A conflict pitting the Catholic Church against a cartel called Knights Templar — named for a Christian military order fighting in the Crusades — was an irony not lost on observers. But the cartel’s name reflects its quasi-religious nature: It teaches from its own version of the Bible, formed a congregation known as “New Harvest” and would previously denounce drug use even as it made methamphetamines in clandestine laboratories.

As the self-defense groups took more towns back from the Knights Templar in recent weeks, photos emerged of captured cartel kingpins in lavish homes and with statues dedicated to “San Nazario,” the fallen crime boss Nazario Moreno Gonzalez, who has been venerated by his henchmen.

“With a Bible in his hand, Nazario Moreno, is killing people,” Father Lopez said, reflecting the widespread suspicion that Moreno was not killed in a firefight with federal forces.

In spite of his comments, Father Lopez insists he is not in the self-defense groups’ camp and calls them, “the best of the bad options we have.”

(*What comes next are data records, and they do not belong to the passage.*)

/-- R151: a sealed segment verifies; flipping one bit outside the checksum field makes verify false, for every
CHECKSUM with the single-bit property of R5, and so with the CHECKSUM of every engine, which has it (R5, R6). R142: sealing replaces bytes 28 to 31 and nothing else, does not depend on
what they held, and is idempotent. -/
def Obligations.SealAndVerifyAgree : Prop :=
  ((∀ (ck : List Byte → Word) (b : List Byte), 32 ≤ b.length → verifyWith ck (sealWith ck b) = true) ∧
  (∀ (ck : List Byte → Word) (b : List Byte) (p : Nat), SingleBitSensitive ck → 32 ≤ b.length → p < 8 * b.length →
    ¬ (28 ≤ p / 8 ∧ p / 8 < 32) → verifyWith ck (flipBit (sealWith ck b) p) = false) ∧
  (∀ (s : State) (b : List Byte) (p : Nat), 32 ≤ b.length → p < 8 * b.length → ¬ (28 ≤ p / 8 ∧ p / 8 < 32) →
    verifyWith s.ck (flipBit (sealWith s.ck b) p) = false)) ∧
  (∀ (ck : List Byte → Word) (b : List Byte), 32 ≤ b.length →
    (sealWith ck b).length = b.length ∧
    (∀ i, i < 28 ∨ 32 ≤ i → byteAt (sealWith ck b) i = byteAt b i) ∧
    csumOf (sealWith ck b) = ck (csumInput b) ∧
    sealWith ck (sealWith ck b) = sealWith ck b ∧
    (∀ b' : List Byte, b'.length = b.length → (∀ i, i < 28 ∨ 32 ≤ i → byteAt b' i = byteAt b i) →
      sealWith ck b' = sealWith ck b))

/-- R94, R95, R97: the class and its code, by the length and for 32 bytes by the control field. -/
def Obligations.ClassifyByLengthThenControl : Prop :=
  (∀ b : List Byte, b.length = 4 → classify b = .pfx) ∧
  (∀ b : List Byte, b.length ≠ 4 → b.length ≠ 32 → classify b = .data) ∧
  (∀ b : List Byte, b.length = 32 →
    ((ctrlOf b).getLsbD 11 = true → (ctrlOf b).getLsbD 14 = true → classify b = .finack) ∧
    (ctrlOf b = 0x0800#16 → classify b = .ack) ∧
    (ctrlOf b = 0x2000#16 → classify b = .syn) ∧
    (ctrlOf b = 0x2800#16 → classify b = .synack) ∧
    (¬ ((ctrlOf b).getLsbD 11 = true ∧ (ctrlOf b).getLsbD 14 = true) → ctrlOf b ≠ 0x0800#16 →
      ctrlOf b ≠ 0x2000#16 → ctrlOf b ≠ 0x2800#16 → classify b = .ctrlOther)) ∧
  DgramClass.pfx.code = 0#32 ∧ DgramClass.finack.code = 1#32 ∧ DgramClass.ack.code = 2#32 ∧
  DgramClass.syn.code = 3#32 ∧ DgramClass.synack.code = 4#32 ∧ DgramClass.ctrlOther.code = 5#32 ∧
  DgramClass.data.code = 6#32

/-! ### Steps, issue and the command port -/

/-- R120: a write to CMD in IDLE latches the opcode and the operands, clears DONE, ERR and ERR_CODE, and runs the
command it decodes to; so does a command placed by `withFetchWord` (log entry 12). -/
def Obligations.StepIssuesTheDecodedCommand : Prop :=
  (∀ (s : State) (left : List Input) (w : Word) (i : Instr),
    s.status.phase = .idle → takeNext .idle s.inputs = some (.regWrite 0x20 4 w, left) → decode w = .ok i →
    step s = exec i
      { s with
        inputs := left
        cmd := { op := w.extractLsb' 0 8, arg0L := s.arg0, arg1L := s.arg1, finalResult := s.cmd.finalResult }
        status := { s.status with done := false, err := false, errCode := .none } }) ∧
  (∀ (s : State) (nbits w : Nat) (i : Instr),
    decodeTableWord nbits w = some i →
    step (s.withFetchWord nbits w) = exec i
      { s with
        cmd := { op := i.opcode, arg0L := s.arg0, arg1L := s.arg1, finalResult := s.cmd.finalResult }
        status := { s.status with done := false, err := false, errCode := .none, phase := .idle } })

/-- R131, R132: in a wait phase a step takes exactly one event, the first in the order, and an RX event runs the rule
of the phase. The list that holds the order is the model's (log entry 3). -/
def Obligations.StepTakesOneEventInAWaitPhase : Prop :=
  ∀ (s : State) (i : Input) (rest : List Input), s.status.phase ≠ .idle → s.inputs = i :: rest →
    step s = applyInput i { s with inputs := rest } ∧
    (∀ e, i = .rx e → step s = rxEvent e { s with inputs := rest })

/-- R131, R279: in IDLE the engine takes no RX event. Two things here are the model's, not those rules': with only RX
events held, the step answers the same state (log entry 4, DEDUCED); the events held stay in the list, in their order,
and the first other event is taken (log entry 3, DESIGN CHOICE). -/
def Obligations.IdleTakesNoRxEvent : Prop :=
  (∀ (s : State), s.status.phase = .idle → (∀ i ∈ s.inputs, i.isRx = true) → step s = .next s) ∧
  (∀ (s : State) (held rest : List Input) (i : Input), s.status.phase = .idle → s.inputs = held ++ i :: rest →
    (∀ j ∈ held, j.isRx = true) → i.isRx = false → step s = applyInput i { s with inputs := held ++ rest })

/-- R125: a reserved opcode fails at once with ILLEGAL_COMMAND; only cmd_op, the latched operands, RESULT and the
completion bits of STATUS are written, and nothing is transmitted. R121: a CMD write while busy sets CMD_OVERRUN and
changes nothing else. -/
def Obligations.RejectedCommandsLeaveTheEngine : Prop :=
  (∀ (s : State) (left : List Input) (w : Word) (e : DecodeError),
    s.status.phase = .idle → takeNext .idle s.inputs = some (.regWrite 0x20 4 w, left) → decode w = .error e →
    step s = .next
      { s with
        inputs := left
        result := 0
        cmd := { op := w.extractLsb' 0 8, arg0L := s.arg0, arg1L := s.arg1, finalResult := s.cmd.finalResult }
        status := { s.status with done := true, err := true, errCode := .illegalCommand } }) ∧
  (∀ (s : State) (w : Word) (rest : List Input), s.status.phase ≠ .idle → s.inputs = .regWrite 0x20 4 w :: rest →
    step s = .next { s with inputs := rest, status := { s.status with cmdOverrun := true } })

/-- R14: what `complete` and `fail` write, and that they write nothing else. -/
def Obligations.CompleteAndFailWriteTheOutcome : Prop :=
  ∀ (s : State) (r : Word) (c : ErrCode),
    complete r s =
      { s with result := r, status := { s.status with done := true, err := false, errCode := .none, phase := .idle } } ∧
    fail c r s =
      { s with result := r, status := { s.status with done := true, err := true, errCode := c, phase := .idle } }

/-- R122, R123: the commands and the CONN_STATE they need; in any other state, and for SEAL and VERIFY of fewer than
32 bytes, the command fails with PRECONDITION and RESULT 0 and changes nothing else. -/
def Obligations.PreconditionFailureChangesNothingElse : Prop :=
  ∀ s : State,
    (s.status.connState ≠ .invalid → exec .connect s = .next (fail .precondition 0 s) ∧
      exec .listen s = .next (fail .precondition 0 s)) ∧
    (s.status.connState ≠ .listen → exec .accept s = .next (fail .precondition 0 s)) ∧
    (s.status.connState ≠ .established → exec .send s = .next (fail .precondition 0 s) ∧
      exec .recv s = .next (fail .precondition 0 s) ∧ exec .shutdown s = .next (fail .precondition 0 s)) ∧
    (s.cmd.arg1L.toNat < 32 → exec .sealSegment s = .next (fail .precondition 0 s) ∧
      exec .verify s = .next (fail .precondition 0 s))

/-! ### The register space -/

/-- R34, R35, R37, R44, R126: what a read of each word offset delivers, in every phase, changing nothing else (but the
model's read port, log entry 10). -/
def Obligations.RegisterMapReads : Prop :=
  ∀ (s : State) (left : List Input) (o : Nat),
    takeNext s.status.phase s.inputs = some (.regRead o 4, left) →
    let map : List (Nat × Word) :=
      [(0x00, 0x4D544350#32), (0x04, s.cfg.mss), (0x08, s.cfg.initWindow.setWidth 32), (0x0C, s.cfg.initCwnd),
       (0x10, s.cfg.initSsthresh), (0x14, s.cfg.ackTimeoutUs), (0x18, s.cfg.maxRetries), (0x20, 0#32),
       (0x24, s.arg0), (0x28, s.arg1), (0x2C, s.result), (0x30, statusWord s),
       (0x34, if s.irqEn then 1#32 else 0#32),
       (0x40, s.conn.seq), (0x44, s.conn.ack), (0x48, s.conn.cwnd), (0x4C, s.conn.ssthresh),
       (0x50, s.conn.peerWindow ++ s.conn.currWindow), (0x54, s.conn.peerAddr), (0x58, s.conn.peerFinSeq),
       (0x5C, s.count.txDup), (0x60, s.count.rxDup), (0x64, s.count.timeout), (0x68, s.count.halve),
       (0x6C, s.prog.roundStart), (0x70, s.prog.txDelivered), (0x74, s.prog.rxWritten), (0x78, s.prog.rxTotal),
       (0x7C, s.prog.rxExpectedSegs)]
    (∀ v, (o, v) ∈ map → step s = .next { s with inputs := left, readData := v }) ∧
    ((∀ v, (o, v) ∉ map) → o % 4 = 0 → o ≤ 0xFC → step s = .next { s with inputs := left, readData := 0 })

/-- R21, R22, R40, R45, R50, R291: the bits of STATUS. -/
def Obligations.StatusWordHoldsItsFields : Prop :=
  ∀ s : State,
    let w := statusWord s
    w.getLsbD 0 = decide (s.status.phase ≠ .idle) ∧ w.getLsbD 1 = s.status.done ∧ w.getLsbD 2 = s.status.err ∧
    w.getLsbD 3 = s.status.cmdOverrun ∧
    (w.extractLsb' 4 4).toNat =
      (match s.status.errCode with
        | .none => 0 | .checksumMismatch => 1 | .sequenceMismatch => 2 | .timeout => 3 | .allocationFailure => 4
        | .protocolViolation => 5 | .illegalCommand => 6 | .precondition => 7 | .bufferTooSmall => 8) ∧
    (w.extractLsb' 8 3).toNat =
      (match s.status.connState with
        | .invalid => 0 | .listen => 1 | .established => 2 | .closingByHost => 3 | .closingByPeer => 4
        | .closed => 5) ∧
    w.getLsbD 11 = decide (s.status.role = .server) ∧ w.getLsbD 12 = s.status.finSeen ∧
    w.getLsbD 13 = s.status.csumLog ∧ w.getLsbD 14 = s.status.protoLog ∧ w.getLsbD 15 = s.status.rxbufValid ∧
    (w.extractLsb' 16 4).toNat =
      (match s.status.phase with
        | .idle => 0 | .connWaitSynack => 1 | .accWaitSyn => 2 | .accWaitAck => 3 | .sndWaitAck => 4 | .rcvWait => 5
        | .waitFinalAck => 6 | .shdWaitAck => 7 | .shdWaitFin => 8) ∧
    w.getLsbD 20 = s.status.rxTotalValid ∧ w.extractLsb' 21 11 = 0#11

/-- R127: a write to STATUS clears each W1C bit written as 1 and changes nothing else, in every phase. R128: a write to
ARG0, ARG1 or CTRL stores the value in every phase; a write to a read-only register or a reserved offset is ignored. -/
def Obligations.RegisterWritesStoreClearOrAreIgnored : Prop :=
  (∀ (s : State) (left : List Input) (v : Word),
    takeNext s.status.phase s.inputs = some (.regWrite 0x30 4 v, left) →
    step s = .next
      { s with
        inputs := left
        status :=
          { s.status with
            done := if v.getLsbD 1 then false else s.status.done
            err := if v.getLsbD 2 then false else s.status.err
            cmdOverrun := if v.getLsbD 3 then false else s.status.cmdOverrun
            csumLog := if v.getLsbD 13 then false else s.status.csumLog
            protoLog := if v.getLsbD 14 then false else s.status.protoLog } }) ∧
  (∀ (s : State) (left : List Input) (o : Nat) (v : Word),
    takeNext s.status.phase s.inputs = some (.regWrite o 4 v, left) →
    (o = 0x24 → step s = .next { s with inputs := left, arg0 := v }) ∧
    (o = 0x28 → step s = .next { s with inputs := left, arg1 := v }) ∧
    (o = 0x34 → step s = .next { s with inputs := left, irqEn := v.getLsbD 0 }) ∧
    (o ≠ 0x20 → o ≠ 0x24 → o ≠ 0x28 → o ≠ 0x30 → o ≠ 0x34 → o % 4 = 0 → o ≤ 0xFC →
      step s = .next { s with inputs := left }))

/-- R61: every register access that is not a naturally aligned 32-bit access in `[0x00, 0xFC]` is refused. -/
def Obligations.MisfitRegisterAccessIsRefused : Prop :=
  ∀ (s : State) (left : List Input) (o n : Nat) (v : Word), n ≠ 4 ∨ o % 4 ≠ 0 ∨ 0xFC < o →
    (takeNext s.status.phase s.inputs = some (.regWrite o n v, left) →
      step s = .refused (.badRegisterAccess o n)) ∧
    (takeNext s.status.phase s.inputs = some (.regRead o n, left) → step s = .refused (.badRegisterAccess o n))

/-- R298: the interrupt line is IRQ_EN and DONE; it rises with a completion or when IRQ_EN is set while DONE = 1, and
falls when DONE is cleared, when IRQ_EN is cleared, and at issue. -/
def Obligations.InterruptFollowsEnableAndDone : Prop :=
  ∀ (s : State) (r v : Word) (c : ErrCode) (op : BitVec 8),
    (irq s = true ↔ s.irqEn = true ∧ s.status.done = true) ∧
    irq (complete r s) = s.irqEn ∧ irq (fail c r s) = s.irqEn ∧
    (v.getLsbD 0 = true → irq (writeCtrl v s) = s.status.done) ∧
    (v.getLsbD 0 = false → irq (writeCtrl v s) = false) ∧
    (v.getLsbD 1 = true → irq (writeStatus v s) = false) ∧ irq (latch op s) = false

/-- R74, R327: while SEND runs the host has no move that writes its source range, and while RECV runs none that
touches its destination range; every other host write inside the address space changes those bytes and nothing
else (log entries 13 and 19). -/
def Obligations.HostAccessToABorrowedRangeHasNoMove : Prop :=
  ∀ (s : State) (left : List Input) (a n : Nat) (bs : List Byte), Memory.wf s.mem = true → a + bs.length ≤ 4294967296 →
    let meets := fun (lo len x k : Nat) => ∃ y, x ≤ y ∧ y < x + k ∧ lo ≤ y ∧ y < lo + len
    let sending := s.status.phase ≠ .idle ∧ s.cmd.op = 0x05#8
    let receiving := s.status.phase ≠ .idle ∧ s.cmd.op = 0x06#8
    (takeNext s.status.phase s.inputs = some (.memWrite a bs, left) →
      (sending ∧ meets s.snd.src.toNat s.snd.len.toNat a bs.length) ∨
        (receiving ∧ meets s.rcv.dst.toNat s.rcv.max.toNat a bs.length) →
      step s = .refused (.hostRace .write a bs.length)) ∧
    (a + n ≤ 4294967296 → takeNext s.status.phase s.inputs = some (.memRead a n, left) →
      receiving ∧ meets s.rcv.dst.toNat s.rcv.max.toNat a n → step s = .refused (.hostRace .read a n)) ∧
    (takeNext s.status.phase s.inputs = some (.memWrite a bs, left) →
      ¬ (sending ∧ meets s.snd.src.toNat s.snd.len.toNat a bs.length) →
      ¬ (receiving ∧ meets s.rcv.dst.toNat s.rcv.max.toNat a bs.length) →
      ∃ m, step s = .next { s with inputs := left, mem := m } ∧
        (∀ i, i < bs.length → Memory.get m (a + i) = byteAt bs i) ∧
        (∀ x, x < a ∨ a + bs.length ≤ x → Memory.get m x = s.mem.get x))

/-- R320, R321: hardware reset sets every row of R320 in one step, also in a wait phase, and transmits nothing. The last
clause is the model's, not those rules': reset leaves host memory as it is (log entry 17, DEDUCED). The events to come
are the model's list (log entry 3). -/
def Obligations.HardwareResetSetsEveryRow : Prop :=
  ∀ (s : State) (left : List Input), takeNext s.status.phase s.inputs = some (.hwReset, left) →
    ∃ t, step s = .next t ∧ t.cfg = s.cfg ∧ t.arg0 = 0 ∧ t.arg1 = 0 ∧ t.irqEn = false ∧ t.result = 0 ∧
      t.status =
        { done := false, err := false, cmdOverrun := false, errCode := .none, connState := .invalid, role := .client,
          finSeen := false, csumLog := false, protoLog := false, rxbufValid := false, phase := .idle,
          rxTotalValid := false } ∧
      t.conn =
        { seq := 0, ack := 0, currWindow := s.cfg.initWindow, peerWindow := s.cfg.initWindow, cwnd := s.cfg.initCwnd,
          ssthresh := s.cfg.initSsthresh, peerAddr := 0, peerFinSeq := 0 } ∧
      t.count = { txDup := 0, rxDup := 0, timeout := 0, halve := 0 } ∧
      t.prog = { roundStart := 0, txDelivered := 0, rxWritten := 0, rxTotal := 0, rxExpectedSegs := 0 } ∧
      t.cmd = { op := 0, arg0L := 0, arg1L := 0, finalResult := 0 } ∧
      t.snd =
        { src := 0, len := 0, base := 0, maxOff := 0, roundSeq := 0, roundLen := 0, roundN := 0, waitK := 0,
          roundDup := 0, recAck := 0, recValid := false, caGrown := false } ∧
      t.rcv = { dst := 0, max := 0 } ∧ t.consecTo = 0 ∧ irq t = false ∧ t.tx = s.tx ∧ t.inputs = left ∧ t.mem = s.mem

Other priests in the Diocese of Apatzingan say the that they’ve allowed the groups to ring church bells in times of trouble and brought in food and materials for people in communities coming under siege by Knights Templar foot soldiers. Many also are open in their opinions that the government made a mistake by sending soldiers to disarm the groups — some of which are accused of possibly having ties to rival cartels and appear unwilling to disarm until the government capture Knights Templar’s senior leaders.

“We believe that disarming the self-defense groups is putting them at the risk of death,” said Father Patricia Madrigal, parish priest in Nueva Italia, where self-defense groups expelled the Knights Templar.